What you will do -> Set down exactly, with nothing added, the lines from the one containing "(∀ i : Instr, fetch" through the end of the entries.

Source material ->
================

-- ==== Sys2Proof/Certificates/Slice0/Obligations.lean ====
section
/-! DEFINITION. The statements for the provers. Each docstring names what of `spec/` it formalises; "the spec's own
choice" marks a clause that rests on a decision D<n> of `spec/92_eei_decisions.md`, not on the source's words. -/

open Sys2Proof Sys2Proof.Machine

/-! ## Reset and the invariant -/

/-- R24: after Reset every register, `pc`, every flag and every byte of memory is zero and the status is Running, for
every choice of the parameters; stepped with no image loaded, the machine halts at once. -/
def Obligations.ResetIsAllZeroAndRunning : Prop :=
  ∀ c : Config,
    (∀ r : Reg, (State.resetWith c).reg r = 0) ∧ (State.resetWith c).pc = 0 ∧
    (State.resetWith c).flags.OF = false ∧ (State.resetWith c).flags.SF = false ∧
    (State.resetWith c).flags.ZF = false ∧ (State.resetWith c).status = .running ∧
    (∀ n : Nat, (State.resetWith c).mem.read n = 0) ∧
    (c.Ok → step (State.resetWith c) = .next ((State.resetWith c).setStatus .halted))

/-- The state after Reset meets the invariant, for every choice of the parameters in the range of R4. -/
def Obligations.ResetMeetsTheInvariant : Prop :=
  (∀ c : Config, c.Ok → (State.resetWith c).Inv) ∧ State.reset.Inv

/-- From every state that meets the invariant a step leads to one that does: the parameters stay in range, memory stays
canonical and inside `0 .. N-1` (R39), and the zero flag is never set with the sign flag (R99, R126). -/
def Obligations.StepKeepsTheInvariant : Prop :=
  ∀ s t : State, s.Inv → step s = .next t → t.Inv

/-- A run of any budget, from any state that meets the invariant, ends in one that does. -/
def Obligations.RunKeepsTheInvariant : Prop :=
  ∀ (budget : Nat) (s : State) (r : RunResult), s.Inv → run budget s = .next r → r.state.Inv

/-! ## Encoding -/

/-- Decoding the encoding of an instruction gives it back, whatever bytes follow: every instruction, every register
specifier (0xF and the ignored nibbles included), every constant. -/
def Obligations.DecodeOfEncodeIsTheInstruction : Prop :=
  ∀ (i : Instr) (rest : List Byte), decode (encode i ++ rest) = .ok i rest

/-- The other direction: bytes that decode are the encoding of what they decode to, so no two encodings mean one
instruction and no bit is dropped. -/
def Obligations.DecodedBytesAreTheEncoding : Prop :=
  ∀ (bs rest : List Byte) (i : Instr), decode bs = .ok i rest → bs = encode i ++ rest

/-- The decoder rejects byte 0 exactly where `ValidOp` of R57 is false (the spec's own choice D5 for function codes 1 to
15 of the single-member families, decided as R57 does), and needs exactly the length R55 gives the opcode. -/
def Obligations.DecoderAcceptsExactlyValidOpcodes : Prop :=
  ∀ (b : Byte) (rest : List Byte),
    (decode (b :: rest) = .rejected .invalidOp ↔ validOp (hiNibble b) (loNibble b) = false) ∧
    ∀ f : Format, validOp (hiNibble b) (loNibble b) = true → formatOf (hiNibble b) = some f →
      ((∃ i rest', decode (b :: rest) = .ok i rest' ∧ rest'.length + f.length = rest.length + 1) ↔
        f.length ≤ rest.length + 1)

/-- Words written out from the fields of R51 to R58 decode to the instruction they stand for: one of each family. The
place of the target of `jne` and `call` is the spec's own choice D6, the length of `pushq` and `popq` D7, function code
0 of the single-member families D5. -/
def Obligations.WordsOfTheSpecDecode : Prop :=
  decode [0x00] = .ok .halt [] ∧
  decode [0x10] = .ok .nop [] ∧
  decode [0x20, 0x30] = .ok (.rrmovq (some .rbx) (some .rax)) [] ∧
  decode [0x22, 0x12] = .ok (.cmovl (some .rcx) (some .rdx)) [] ∧
  decode [0x30, 0xF0, 0x05, 0, 0, 0, 0, 0, 0, 0] = .ok (.irmovq none (some .rax) 5) [] ∧
  decode [0x40, 0x03, 0x08, 0, 0, 0, 0, 0, 0, 0] = .ok (.rmmovq (some .rax) (some .rbx) 8) [] ∧
  decode [0x50, 0x13, 0xF8, 0xFF, 0xFF, 0xFF, 0xFF, 0xFF, 0xFF, 0xFF] =
    .ok (.mrmovq (some .rcx) (some .rbx) (-8)) [] ∧
  decode [0x61, 0x30] = .ok (.subq (some .rbx) (some .rax)) [] ∧
  decode [0x74, 0x16, 0, 0, 0, 0, 0, 0, 0] = .ok (.jne 0x16) [] ∧
  decode [0x80, 0x20, 0, 0, 0, 0, 0, 0, 0] = .ok (.call 0x20) [] ∧
  decode [0x90] = .ok .ret [] ∧
  decode [0xA0, 0x7F] = .ok (.pushq (some .rdi) none) [] ∧
  decode [0xB0, 0x6F] = .ok (.popq (some .rsi) none) []

/-! ## The step -/

/-- A running machine whose bytes at `pc`, all of them inside memory, decode to an instruction executes it: `step` adds
nothing around `exec`, which is the model's own split of the two (log entry 13). That the instruction's own bytes are
enough, with fewer than ten bytes of memory left too, is the spec's own choice D10 (log entry 6). -/
def Obligations.StepRunsTheDecodedInstruction : Prop :=
  ∀ (s : State) (k : Nat) (i : Instr) (rest : List Byte),
    s.status = .running → s.pc.toNat + k ≤ s.cfg.memSize →
    decode (s.mem.readBytes s.pc.toNat k) = .ok i rest → step s = exec i s

/-- An opcode-table word that the decoder reads as an instruction, placed by `withFetchWord`, is what the next step
executes. -/
def Obligations.PlacedTableWordRuns : Prop :=
  ∀ (s : State) (nbits w : Nat) (i : Instr),
    s.status = .running → s.mem.wf = true → s.pc.toNat + 10 ≤ s.cfg.memSize →
    decodeTableWord nbits w = some i →
    step (s.withFetchWord nbits w) = exec i (s.withFetchWord nbits w)

/-- Every step answers a next state: no fault and no refusal of the model is ever reached, since both errors of the spec
are values of the status, which the model reads as next states (DEDUCED, log entry 20). That a step in a terminal status
answers one too is the spec's own choice D22 (log entry 13), where a model may also be stuck (U19). -/
def Obligations.EveryStepAnswersANextState : Prop :=
  ∀ s : State, ∃ t, step s = .next t

/-- A step in a terminal status changes nothing, and a run from one takes no step (the spec's own choice D22). -/
def Obligations.TerminalStatusIsFinal : Prop :=
  ∀ (s : State) (budget : Nat), s.status ≠ .running →
    step s = .next s ∧ run budget s = .next ⟨s, 0⟩

/-- R160: Reset gives Running; a terminal status stays; a running machine goes to the status of the exception its fetch
raises, to Halted by executing `halt`, and by any other instruction stays Running or goes to the status of the
exception the instruction raises. -/
def Obligations.StatusTransitions : Prop :=
  (∀ c : Config, (State.resetWith c).status = .running) ∧
  ∀ s t : State, step s = .next t →
    (s.status ≠ .running → t.status = s.status) ∧
    (s.status = .running →
      (∀ e : Exc, fetch s = .error e → t.status = e.status) ∧
      (fetch s = .ok .halt → t.status = .halted) ∧
      (∀ i : Instr, fetch s = .ok i → i ≠ .halt →
        t.status = .running ∨ ∃ e : Exc, exec i s = raise e s ∧ t.status = e.status))

/-- A step that ends in InvalidAddress or InvalidInstruction changes the status and nothing else: registers, `pc`,
flags and every byte of memory stay (the spec's own choice D12). -/
def Obligations.FaultingStepChangesOnlyStatus : Prop :=
  ∀ s t : State, s.status = .running → step s = .next t →
    t.status = .invalidAddress ∨ t.status = .invalidInstruction → t = s.setStatus t.status

/-- The complete list of causes of InvalidAddress: a step of a running machine ends in it exactly where byte 0 is out of
bounds, the rest of a recognised instruction longer than one byte is, or the store of `rmmovq`, the load of `mrmovq`,
the push of `pushq` and `call` or the pop of `popq` and `ret` is; every other instruction raises it through its fetch
alone. The fetch bound is the spec's own choice D10, the order of checks D11, the wrapped addresses D13 and D14. -/
def Obligations.CausesOfInvalidAddress : Prop :=
  ∀ (s t : State) (N : Int), N = s.cfg.memSize → s.status = .running → step s = .next t →
    (t.status = .invalidAddress ↔
      (s.pc.toNat : Int) > N - 1 ∨
      ((s.pc.toNat : Int) ≤ N - 1 ∧
        ∃ f : Format, validOp (hiNibble (s.mem.read s.pc.toNat)) (loNibble (s.mem.read s.pc.toNat)) = true ∧
          formatOf (hiNibble (s.mem.read s.pc.toNat)) = some f ∧ f.length ∈ [2, 9, 10] ∧
          (s.pc.toNat : Int) + f.length - 1 > N - 1) ∨
      (∃ a b d, fetch s = .ok (.rmmovq (some a) (some b) d) ∧ ((s.reg b + d).toNat : Int) + 7 > N - 1) ∨
      (∃ a b d, fetch s = .ok (.mrmovq (some a) (some b) d) ∧ ((s.reg b + d).toNat : Int) + 7 > N - 1) ∨
      (∃ a x, fetch s = .ok (.pushq (some a) x) ∧ ((s.reg .rsp - 8).toNat : Int) + 7 > N - 1) ∨
      (∃ d, fetch s = .ok (.call d) ∧ ((s.reg .rsp - 8).toNat : Int) + 7 > N - 1) ∨
      (∃ a x, fetch s = .ok (.popq (some a) x) ∧ ((s.reg .rsp).toNat : Int) + 7 > N - 1) ∨
      (fetch s = .ok .ret ∧ ((s.reg .rsp).toNat : Int) + 7 > N - 1))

================

Result ->
      (∀ i : Instr, fetch s = .ok i → i ≠ .halt →
        t.status = .running ∨ ∃ e : Exc, exec i s = raise e s ∧ t.status = e.status))

/-- A step that ends in InvalidAddress or InvalidInstruction changes the status and nothing else: registers, `pc`,
flags and every byte of memory stay (the spec's own choice D12). -/
def Obligations.FaultingStepChangesOnlyStatus : Prop :=
  ∀ s t : State, s.status = .running → step s = .next t →
    t.status = .invalidAddress ∨ t.status = .invalidInstruction → t = s.setStatus t.status

/-- The complete list of causes of InvalidAddress: a step of a running machine ends in it exactly where byte 0 is out of
bounds, the rest of a recognised instruction longer than one byte is, or the store of `rmmovq`, the load of `mrmovq`,
the push of `pushq` and `call` or the pop of `popq` and `ret` is; every other instruction raises it through its fetch
alone. The fetch bound is the spec's own choice D10, the order of checks D11, the wrapped addresses D13 and D14. -/
def Obligations.CausesOfInvalidAddress : Prop :=
  ∀ (s t : State) (N : Int), N = s.cfg.memSize → s.status = .running → step s = .next t →
    (t.status = .invalidAddress ↔
      (s.pc.toNat : Int) > N - 1 ∨
      ((s.pc.toNat : Int) ≤ N - 1 ∧
        ∃ f : Format, validOp (hiNibble (s.mem.read s.pc.toNat)) (loNibble (s.mem.read s.pc.toNat)) = true ∧
          formatOf (hiNibble (s.mem.read s.pc.toNat)) = some f ∧ f.length ∈ [2, 9, 10] ∧
          (s.pc.toNat : Int) + f.length - 1 > N - 1) ∨
      (∃ a b d, fetch s = .ok (.rmmovq (some a) (some b) d) ∧ ((s.reg b + d).toNat : Int) + 7 > N - 1) ∨
      (∃ a b d, fetch s = .ok (.mrmovq (some a) (some b) d) ∧ ((s.reg b + d).toNat : Int) + 7 > N - 1) ∨
      (∃ a x, fetch s = .ok (.pushq (some a) x) ∧ ((s.reg .rsp - 8).toNat : Int) + 7 > N - 1) ∨
      (∃ d, fetch s = .ok (.call d) ∧ ((s.reg .rsp - 8).toNat : Int) + 7 > N - 1) ∨
      (∃ a x, fetch s = .ok (.popq (some a) x) ∧ ((s.reg .rsp).toNat : Int) + 7 > N - 1) ∨
      (fetch s = .ok .ret ∧ ((s.reg .rsp).toNat : Int) + 7 > N - 1))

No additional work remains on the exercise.